▸ What the exercise asks
For the data below, give the number of lines that include the word "findCore" and nothing else.

▸ Supplied data
__________
/-- A group of a dispatch that is ended exits and retires; a domain switch that it waits for is completed, with the requests stamped before it
performed (R64). -/
def endGroup (s : State) (g : Group) : State :=
  let s := leaveGrowers (dropGroupFaults s g.id) g
  let s := match g.state, g.wait with
    | .park, .sys 0 part val => domEnd (drainPart s part) g.id part val
    | _, _ => { s with sysOps := s.sysOps.filter (fun o => o.1 = 2 ∨ o.2.2 != g.id) }
  if unretired g then retireGroup (exitGroup s g.id) g.id else retireGroup s g.id

/-- A dispatch ended by system software (R391): a saved `smp.end` or `rc.sync` is a queued command (R277, R294). (DEDUCED: log 43; DEDUCED: log 44) -/
def endByRest (s : State) (d : Dispatch) : State :=
  let s := modDisp s d.id (fun d => { d with state := .running, preempt := 0, nextTeam := dispNcl d * dispClsize d })
  let s := { s with faults := s.faults.filter (fun w => !(w.grp.isNone && w.cmd.isNone && w.what == 0 && w.disp == d.id)) }
  let queued (c : Cmd) : Bool := !c.started || (c.saved && (c.opc == 0x299 || c.opc == 0x2A2))
  let s := (s.cmds.filter (fun c => c.disp == d.id && queued c)).foldl discardCmd s
  let s := (s.teams.filter (fun t => t.disp == d.id)).foldl endSavedTeam s
  let s : State := { s with clusters := s.clusters.map (fun c => if c.disp = d.id then { c with state := .running } else c),
                            cmds := s.cmds.map (fun c =>
                              if c.disp = d.id then { c with saved := false, bar := match c.saved, c.bar with | true, .loc _ _ _ => .none | _, b => b } else c) }
  pruneClusters ((s.groups.filter (fun g => g.disp == d.id)).foldl endGroup s)

/-- `ctxrest.end`: the group waits until the dispatch has retired; while a window line to be written back lies in a page under migration it waits
for that (R89). (DEDUCED: log 47) -/
def execCtxrestEnd (y : XWord) (s : State) :=
  issue (.ctxrestEnd y) s fun x s => ctxOp x s fun s d => if savedMigs s d then .park s (.migration (dispAsid d)) else .parkDone (endByRest s d) (.sys sysEnd d.id 0)

end Sys2Proof.Machine
end

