-- ==== Sys2Proof/Machine/Die.lean ====
section
/-! DEFINITION. Dies in and out of service (R400 to R403), self-tests (R399), and records that wait for room (R386). -/
namespace Sys2Proof.Machine

/-! ### `die.q` -/

/-- Working modules of an edge (R401). -/
def working (l : List Module) : Nat := (l.filter (fun m => !m.disabled && !m.retraining)).length

/-- Cores of a die that are retired without a spare (R401). -/
def lostCores (s : State) (d : Nat) : Nat := (s.cores.filter (fun k => coreDie k.lcore == d && k.retiredMark)).length

/-- What `die.q` answers for a die (R401). -/
def dieWord (s : State) (d : Nat) : Nat :=
  match findDie s d with
  | none => 0
  | some x => dstateNum x.state + working x.edgeA <<< 4 + working x.edgeB <<< 9 + (x.n % 64) <<< 14 + (lostCores s d % 64) <<< 20

/-- `die.q`: every active lane has its own die; a number above 3 raises SEG. -/
def execDieQ (f : FWord) (s : State) :=
  issue (.dieQ f) s fun x s =>
    match x.act.filter (fun l => decide (3 < rdA s x l)) with
    | [] => perLane s x (fun l => dieWord s (rdA s x l))
    | m => .trap s { kind := kSEG, mask := m }

/-! ### `die.rst` -/

/-- What keeps a die from Frost (R402): another die's route through it, a slice or channel of it in use, a network at home there. -/
def dieInUse (s : State) (d : Nat) : Bool :=
  s.dies.any (fun e =>
    let dg := fldN e.route.toNat 4 2
    e.num != d && ((d == (e.num + 1) % 4 && decide (dg < 2)) || (d == (e.num + 3) % 4 && (dg == 0 || dg == 2))))
  || s.partitions.any (fun p => p.slices.any (fun v => v / 16 == d) || p.channels.any (fun c => c / 64 == d))
  || s.networks.any (fun n => n.state != 0 && nHome n.desc == d)

/-- The frame of `die.rst` (R402): group-wide; a die number above 3 raises SEG; OWNDIE, then BUSY. (DEDUCED: log 46) -/
def dieRstOp (x : Issue) (s : State) (k : State → Die → IRes) : IRes :=
  groupWide x s fun s =>
    let d := rdA s x x.lead
    match findDie s d with
    | none => .trap s { kind := kSEG, mask := x.act }
    | some e => if d = dieOf x.g then doneWith s x 5 else if s.sysOps != [] then doneWith s x 1 else k s e

/-- The instruction is in progress on a die and the group waits for its end. (DEDUCED: log 46) -/
def startRst (x : Issue) (s : State) (d : Nat) : IRes :=
  .parkDone { s with sysOps := s.sysOps ++ [(2, d, x.g.id)] } (.sys sysRst d 0)

/-- `die.rst` ends with a status: its group goes on. -/
def endRst (s : State) (d status : Nat) : State :=
  match s.sysOps.find? (fun o => o.1 == 2 && o.2.1 == d) with
  | none => s
  | some o => releaseGroup { s with sysOps := s.sysOps.filter (fun q => q != o) } o.2.2 status

/-- `die.rst.frost`: the die freezes; without DRAIN the clusters on it are pre-empted. -/
def execDieRstFrost (y : XWord) (s : State) :=
  issue (.dieRstFrost y) s fun x s => dieRstOp x s fun s e =>
    if e.state != .service then doneWith s x 3
    else if dieInUse s e.num then doneWith s x 2
    else
      let drain := xmod y 2 1 == 1
      let s := setDieState s e.num .freezing
      startRst x (if drain then s else s.dispatches.foldl (fun s d => requestSave s d.id (.die e.num)) s) e.num

/-- `die.rst.reset`: the die's SRAM is discarded, the self-test and the training of its links begin. -/
def execDieRstReset (y : XWord) (s : State) :=
  issue (.dieRstReset y) s fun x s => dieRstOp x s fun s e =>
    if e.state != .frost && e.state != .failed then doneWith s x 3
    else
      let d := e.num
      let onDie (b : ArrayLoc) : Bool := match b with | .mem _ => false | _ => arrayDie s b == d
      let s := { s with cores := s.cores.map (fun k => if coreDie k.lcore = d then
                          { k with lmem := [], lines := [], slots := List.replicate 8 slotReset, array := [], l1 := [], kc := [], growers := [] } else k),
                        badWords := s.badWords.filter (fun b => !onDie b), corrWords := s.corrWords.filter (fun b => !onDie b),
                        tlb := s.tlb.filter (fun t => (if t.lvl ≤ 2 then coreDie t.unit else t.unit) != d) }
      let s := modDie s d (fun k => { k with tapes := [], unitsOff := [], unitsTest := [], waysTest := [], sampler := { k.sampler with table := [] } })
      startRst x (setDieState s d .reset) d

/-- `die.rst.thaw`: with both edges up the die serves again. -/
def execDieRstThaw (y : XWord) (s : State) :=
  issue (.dieRstThaw y) s fun x s => dieRstOp x s fun s e =>
    if e.state = .frost ∧ linkUp s e.num true = true ∧ linkUp s e.num false = true then
      doneWith (setDieState s e.num .service) x 0
    else doneWith s x 3

/-- A freezing die has reached its quiesce point (R402): no cluster is left on it, and its units have finished what they accepted. (DEDUCED: log 45) -/
def dieQuiet (s : State) (d : Nat) : Bool :=
  ((findDie s d).map (fun k => k.state == .freezing)).getD false
    && !s.teams.any (fun t => coreDie t.core == d && t.frame.isNone && teamHolds s t)
    && !s.cmds.any (fun c => coreDie c.core == d && !c.saved)
    && !s.hostQueues.any (fun h => (h.play.map (fun p => tapeDie p.handle == d)).getD false)
    && !s.groups.any (fun g => g.state != .saved && (match g.tape with | .playing h .. => tapeDie h == d | _ => false))

/-- DIE_QUIESCE: L1s are written back, tapes freed but for those whose player is saved (R371), links quiesced; the die enters FROST. -/
def execDieQuiesce (die : Nat) (s : State) :=
  event (fun s =>
    if !dieQuiet s die then s
    else
      let s := drainDie s die
      let home (d : Dirty) : Dirty := if (d.owner.map (fun c => coreDie c == die)).getD false then { d with owner := none } else d
      let s : State := { s with dirty := s.dirty.map (fun e => (e.1, e.2.map home)),
                                cores := s.cores.map (fun k => if coreDie k.lcore = die then { k with l1 := [], kc := [] } else k) }
      let s := modDie s die (fun k => { k with tapes := k.tapes.filter (·.state == .playing) })
      endRst (setDieState s die .frost) die 0) s

/-- DIE_RESET_DONE (R400): FROST with every module trained, or FAILED. (DEDUCED: log 46) -/
def execDieResetDone (die : Nat) (pass : Bool) (s : State) :=
  event (fun s =>
    if !((findDie s die).map (fun k => k.state == .reset)).getD false then s
    else if pass then
      let train (l : List Module) : List Module := l.map (fun _ => ⟨0, false, false⟩)
      endRst (setDieState (modDie s die (fun k => { k with edgeA := train k.edgeA, edgeB := train k.edgeB })) die .frost) die 0
    else endRst (setDieState s die .failed) die 4) s

/-! ### Self-tests (R399) -/

/-- A test's verdict as it is posted. (DESIGN CHOICE: log 35) -/
def postTest (s : State) (die kind what : Nat) : State := notify s die (.unit die unitTest) { kind := kind, extra := BitVec.ofNat 64 what }

/-- The dirty lines of a slice written back. (DEDUCED: log 46) -/
def flushSlice (s : State) (slice : Nat) : State :=
  s.partitions.foldl (fun s p => ((dirtyLines s p).filter (fun l => homeSlice p l.2 == slice)).foldl (fun s l => writeBackFrom s p l) s) s

/-- SELF_TEST_START: a core's clusters are pre-empted and none is placed there; a slice's lines are written back and the way is unused; a
die unit's commands are held. (DEDUCED: log 46) -/
def startTest (s : State) (u : TestUnit) : State :=
  let s : State := { s with dies := s.dies.map (fun d => { d with due := d.due.filter (· != u) }) }
  match u with
  | .core c =>
    if ((findCore s c).map (fun k => k.testing || k.retiredMark)).getD true then s
    else
      let s := modCore s c (fun k => { k with testing := true })
      s.dispatches.foldl (fun s d => requestSave s d.id (.core c)) s
  | .sliceWay v w => modDie (flushSlice s v) (v / 16) (fun d =>
      if d.waysOff.contains (v, w) || d.waysTest.contains (v, w) then d else { d with waysTest := d.waysTest ++ [(v, w)] })
  | .dieUnit d u =>
    modDie s d (fun k => if k.unitsTest.contains (unitNo u) || k.unitsOff.contains (unitNo u) then k else { k with unitsTest := k.unitsTest ++ [unitNo u] })
def execSelfTestStart (u : TestUnit) (s : State) := event (fun s => startTest s u) s

/-- The physical positions of a die's array that no entry of its remap table names and that are not retired (R325). (DESIGN CHOICE: log 7) -/
def spares (d : Die) : List Nat := (List.range 48).filter (fun i => !d.remap.contains i && !d.retiredCores.contains i)

/-- A core retired (R325, R399): its entry is rebound to a spare, or it takes no teams until a partition is next created. (DESIGN CHOICE: log 7; DEDUCED: log 46) -/
def retireCore (s : State) (c : Nat) : State :=
  match findDie s (coreDie c) with
  | none => s
  | some d =>
    let i := c % 44
    match spares d with
    | p :: _ =>
      let s := modDie s d.num (fun d => { d with retiredCores := d.retiredCores ++ [d.remap[i]?.getD 0], remap := updAt i (fun _ => p) d.remap })
      let mine (b : ArrayLoc) : Bool := match b with | .lmem k _ | .acc k _ _ | .slab k _ _ => k == c | _ => false
      { s with badWords := s.badWords.filter (fun b => !mine b), corrWords := s.corrWords.filter (fun b => !mine b),
               cores := s.cores.map (fun k => if k.lcore = c then coreReset c d.num else k) }
    | [] => modCore (modDie s d.num (fun d => { d with retiredCores := d.retiredCores ++ [d.remap[i]?.getD 0] })) c (fun k => { k with retiredMark := true })

/-- A core under test has no cluster left on it. -/
def coreEmpty (s : State) (c : Nat) : Bool := !s.teams.any (fun t => t.core == c && t.frame.isNone && teamHolds s t)

/-- The address spaces in which something waits on a mapping walk again, as the first touches that a unit under test held do. -/
def rewalkWaits (s : State) : State :=
  let gs := s.groups.filterMap (fun g => match g.state, g.wait with | .park, .migration a | .park, .succMig a => some a | _, _ => none)
  let cs := (s.cmds.filter (fun c => c.fault == some 0)).map (·.asid)
  (gs ++ cs).eraseDups.foldl rewalk s

/-- SELF_TEST_DONE: back in service with TESTPASS, or retired with RETIRED. (DESIGN CHOICE: log 35) -/
def endTest (s : State) (u : TestUnit) (pass : Bool) : State :=
  match u with
  | .core c =>
    if !((findCore s c).map (·.testing)).getD false || !coreEmpty s c then s
    else
      let s := modCore s c (fun k => { k with testing := false })
      if pass then postTest s (coreDie c) evTestPass c else retireCore (postTest s (coreDie c) evRetired c) c
  | .sliceWay v w =>
    if !((findDie s (v / 16)).map (fun d => d.waysTest.contains (v, w))).getD false then s
    else
      let s := modDie s (v / 16) (fun d => { d with waysTest := d.waysTest.filter (· != (v, w)) })
      if pass then postTest s (v / 16) evTestPass (2 ^ 16 + v * 16 + w)
      else postTest (modDie s (v / 16) (fun d => { d with waysOff := d.waysOff ++ [(v, w)] })) (v / 16) evRetired (2 ^ 16 + v * 16 + w)
  | .dieUnit d u =>
    let n := unitNo u
    if !((findDie s d).map (fun k => k.unitsTest.contains n)).getD false then s
    else
      let s := modDie s d (fun k => { k with unitsTest := k.unitsTest.filter (· != n) })
      let s := if pass then s else modDie s d (fun k => { k with unitsOff := k.unitsOff ++ [n] })
      postTest (if u = .firstTouch then rewalkWaits s else s) d (if pass then evTestPass else evRetired) (2 ^ 17 + d * 16 + n)
def execSelfTestDone (u : TestUnit) (pass : Bool) (s : State) := event (fun s => endTest s u pass) s

/-! ### Held records (R386) -/

/-- The next record that a queue's sources may post, and the ring, where the queue has room now (R386, R387). -/
def postable (s : State) (q : PostQueue) : Option (HeldRec × Nat) :=
  match heldHead q [] s.heldRecs, postRing s q with
  | some h, some pa => if ringRoom s h.die pa then some (h, pa) else none
  | _, _ => none

/-- QUEUE_ROOM_POST. -/
def execQueueRoomPost (q : PostQueue) (s : State) :=
  event (fun s =>
    match postable s q with
    | some (h, pa) => ringPush { s with heldRecs := s.heldRecs.erase h } pa 64 (h.words.flatMap (fun w => leBytes 8 w.toNat))
    | none => s) s

end Sys2Proof.Machine
end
__________
▸ Solution for this problem
2